-- ==== Sys2Proof/Machine/Ops.lean ====
section
/-! DEFINITION. Named operations that every family uses: tables of five and of six, records, counts, local time, and the request and response of the management port. -/

namespace Sys2Proof

/-! ### Tables of five references and six links -/

/-- The references in table order (section 2.1). -/
def RefId.all : List RefId := [.satA, .satB, .parent, .lineA, .lineB]

/-- The table index of a reference (section 2.1). -/
def RefId.index : RefId → Nat
  | .satA => 0 | .satB => 1 | .parent => 2 | .lineA => 3 | .lineB => 4

/-- The reference at a table index, none outside 0 to 4 (R45). -/
def RefId.ofIndex : Nat → Option RefId
  | 0 => some .satA | 1 => some .satB | 2 => some .parent | 3 => some .lineA | 4 => some .lineB | _ => none

/-- PHASE kind: SAT-A, SAT-B and PARENT (section 2.1). -/
def RefId.isPhase : RefId → Bool
  | .satA => true | .satB => true | .parent => true | .lineA => false | .lineB => false

/-- SAT-A and SAT-B. -/
def RefId.isSat : RefId → Bool
  | .satA => true | .satB => true | .parent => false | .lineA => false | .lineB => false

/-- LINE-A and LINE-B. -/
def RefId.isLine (r : RefId) : Bool := !r.isPhase

/-- The Reference Table entry of a satellite input. -/
def SatId.ref : SatId → RefId
  | .a => .satA | .b => .satB

/-- The Reference Table entry of a line input. -/
def LineId.ref : LineId → RefId
  | .a => .lineA | .b => .lineB

/-- The links in order. -/
def LinkId.all : List LinkId := [.l0, .l1, .l2, .l3, .l4, .l5]

/-- The number of a link. -/
def LinkId.index : LinkId → Nat
  | .l0 => 0 | .l1 => 1 | .l2 => 2 | .l3 => 3 | .l4 => 4 | .l5 => 5

/-- The link of a number, none outside 0 to 5 (R185). -/
def LinkId.ofIndex : Nat → Option LinkId
  | 0 => some .l0 | 1 => some .l1 | 2 => some .l2 | 3 => some .l3 | 4 => some .l4 | 5 => some .l5 | _ => none

def PerRef.get {α : Type} (p : PerRef α) : RefId → α
  | .satA => p.satA | .satB => p.satB | .parent => p.parent | .lineA => p.lineA | .lineB => p.lineB

def PerRef.set {α : Type} (p : PerRef α) (r : RefId) (v : α) : PerRef α :=
  match r with
  | .satA => { p with satA := v } | .satB => { p with satB := v } | .parent => { p with parent := v }
  | .lineA => { p with lineA := v } | .lineB => { p with lineB := v }

def PerRef.update {α : Type} (p : PerRef α) (r : RefId) (f : α → α) : PerRef α := p.set r (f (p.get r))

def PerRef.map {α : Type} (f : α → α) (p : PerRef α) : PerRef α :=
  { satA := f p.satA, satB := f p.satB, parent := f p.parent, lineA := f p.lineA, lineB := f p.lineB }

def PerLink.get {α : Type} (p : PerLink α) : LinkId → α
  | .l0 => p.l0 | .l1 => p.l1 | .l2 => p.l2 | .l3 => p.l3 | .l4 => p.l4 | .l5 => p.l5

def PerLink.set {α : Type} (p : PerLink α) (l : LinkId) (v : α) : PerLink α :=
  match l with
  | .l0 => { p with l0 := v } | .l1 => { p with l1 := v } | .l2 => { p with l2 := v }
  | .l3 => { p with l3 := v } | .l4 => { p with l4 := v } | .l5 => { p with l5 := v }

def PerLink.update {α : Type} (p : PerLink α) (l : LinkId) (f : α → α) : PerLink α := p.set l (f (p.get l))

def PerLink.map {α : Type} (f : α → α) (p : PerLink α) : PerLink α :=
  { l0 := f p.l0, l1 := f p.l1, l2 := f p.l2, l3 := f p.l3, l4 := f p.l4, l5 := f p.l5 }

namespace Machine

/-! ### Numbers (00_scope.md, Conventions) -/

/-- A count one higher, saturating at 65,535 (00_scope.md, Saturation). -/
def inc16 (n : Nat) : Nat := min (n + 1) Config.countMax

/-- A value replaced by the nearer end of the range -limit to limit (00_scope.md, Clamping). -/
def clampTo (limit x : Int) : Int := max (-limit) (min x limit)

/-- A whole number of ns from ps, rounded down (00_scope.md, Units). -/
def nsOf (ps : Nat) : Nat := ps / 1000

/-- U in ps, replaced by the cap where it would exceed it (section 1.1). -/
def capU (ps : Nat) : Nat := min ps Config.uCapPs

/-! ### Entries, links and records -/

def State.entry (s : State) (r : RefId) : RefEntry := s.rm.entries.get r

def State.updEntry (s : State) (r : RefId) (f : RefEntry → RefEntry) : State :=
  { s with rm := { s.rm with entries := s.rm.entries.update r f } }

def State.link (s : State) (l : LinkId) : Link := s.links.get l

def State.updLink (s : State) (l : LinkId) (f : Link → Link) : State :=
  { s with links := s.links.update l f }

/-- A satellite input's message line. -/
def Monitor.input (m : Monitor) : SatId → SatInput
  | .a => m.inputA | .b => m.inputB

def Monitor.setInput (m : Monitor) (i : SatId) (v : SatInput) : Monitor :=
  match i with
  | .a => { m with inputA := v } | .b => { m with inputB := v }

/-- A line input's quality line and edge wait. -/
def Monitor.line (m : Monitor) : LineId → LineInput
  | .a => m.clockA | .b => m.clockB

def Monitor.setLine (m : Monitor) (i : LineId) (v : LineInput) : Monitor :=
  match i with
  | .a => { m with clockA := v } | .b => { m with clockB := v }

/-- The record of a handle (R71). -/
def State.record? (s : State) (h : Nat) : Option SiteRecord := s.stu.records.find? (fun r => r.handle == h)

/-- A change of one record, by its handle. -/
def updRecords (h : Nat) (f : SiteRecord → SiteRecord) (rs : List SiteRecord) : List SiteRecord :=
  rs.map (fun r => if r.handle == h then f r else r)

def State.updRecord (s : State) (h : Nat) (f : SiteRecord → SiteRecord) : State :=
  { s with stu := { s.stu with records := updRecords h f s.stu.records } }

/-- A change of every record of a link. -/
def State.updLinkRecords (s : State) (l : LinkId) (f : SiteRecord → SiteRecord) : State :=
  { s with stu := { s.stu with records := s.stu.records.map (fun r => if r.link == l then f r else r) } }

/-- The record that a link's drop map names at a drop, 1 to 15 (R72). -/
def State.recordAtDrop? (s : State) (l : LinkId) (drop : Nat) : Option SiteRecord :=
  if drop == 0 then none
  else match ((s.stu.dropMaps.get l)[drop - 1]?).join with
    | some h => s.record? h
    | none => none

/-! ### Local time (R3) -/

/-- Local time goes on to an instant; the oscillator time it takes follows f (R3, log 3). An instant already past moves
nothing. -/
def Clock.advance (c : Clock) (f : Int) (t : Instant) : Clock :=
  if c.now < t then { c with now := t, osc := c.osc + (t - c.now) * (1000000000000 + f) } else c

def State.advance (s : State) (t : Instant) : State := { s with clock := s.clock.advance s.tb.f t }

/-- A phase step in ns moves the next boundary not yet made (R3). -/
def Clock.moveNext (c : Clock) (ns : Int) : Clock := { c with nextAt := c.nextAt + ns * 1000 }

/-! ### The management port (R181 to R184, R192) -/

/-- The number of a result code (R185). -/
def Result.code : Result → Nat
  | .ok => 0 | .accepted => 1 | .noRecord => 2 | .duplicate => 3 | .full => 4 | .noSlots => 5 | .align => 6 | .region => 7
  | .conflict => 8 | .protectedField => 9 | .badState => 10 | .range => 11 | .capability => 12 | .role => 13
  | .checkError => 14 | .unknown => 15

/-- The number of a port state in the port flags (R192). -/
def PortState.code : PortState → Nat
  | .idle => 0 | .executing => 1 | .responseReady => 2

/-- The port-flags byte (R192). -/
def portFlags (overrun : Bool) (state : PortState) (statusOnly notify : Bool) : Byte :=
  byteOf (overrun.toNat + 2 * state.code + 8 * statusOnly.toNat + 16 * notify.toNat)

/-- A response frame: length, tag, result code, port flags, payload, check byte (R192). -/
def responseFrame (tag result : Nat) (flags : Byte) (payload : List Byte) : List Byte :=
  withCheck ([byteOf (payload.length + 5), byteOf tag, byteOf result, flags] ++ payload)

/-- The response is built as the port enters RESPONSE_READY; its flags carry the overrun flag, which is then cleared
(R182, R183). -/
def State.respond (s : State) (tag : Nat) (r : Result) (payload : List Item) : State :=
  { s with port := { s.port with
      state := .responseReady, request := [], overrun := false,
      response := responseFrame tag r.code (portFlags s.port.overrun .responseReady false s.atu.asserted)
        (packItems payload) } }

/-- A write select that comes while the port is not IDLE is discarded whole, and the overrun flag is set (R183). -/
def State.overrunSet (s : State) : State := { s with port := { s.port with overrun := true } }

/-- A request as a whole write select: in IDLE its owner acts on it and the response is built; otherwise it is discarded
(R182, R183; log 18). -/
def request (tag : Nat) (act : State → State × Result × List Item) (s : State) : State :=
  match s.port.state with
  | .idle => let a := act s; a.1.respond tag a.2.1 a.2.2
  | .executing => s.overrunSet
  | .responseReady => s.overrunSet

end Machine

end Sys2Proof
end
○ ○ ○
ACTION ITEM: Print the lines above from the one with "h => s.record? h" through the one with "14 | .unknown => 15", both included, exactly as written and nothing more.

TASK ANSWER:
    | some h => s.record? h
    | none => none

/-! ### Local time (R3) -/

/-- Local time goes on to an instant; the oscillator time it takes follows f (R3, log 3). An instant already past moves
nothing. -/
def Clock.advance (c : Clock) (f : Int) (t : Instant) : Clock :=
  if c.now < t then { c with now := t, osc := c.osc + (t - c.now) * (1000000000000 + f) } else c

def State.advance (s : State) (t : Instant) : State := { s with clock := s.clock.advance s.tb.f t }

/-- A phase step in ns moves the next boundary not yet made (R3). -/
def Clock.moveNext (c : Clock) (ns : Int) : Clock := { c with nextAt := c.nextAt + ns * 1000 }

/-! ### The management port (R181 to R184, R192) -/

/-- The number of a result code (R185). -/
def Result.code : Result → Nat
  | .ok => 0 | .accepted => 1 | .noRecord => 2 | .duplicate => 3 | .full => 4 | .noSlots => 5 | .align => 6 | .region => 7
  | .conflict => 8 | .protectedField => 9 | .badState => 10 | .range => 11 | .capability => 12 | .role => 13
  | .checkError => 14 | .unknown => 15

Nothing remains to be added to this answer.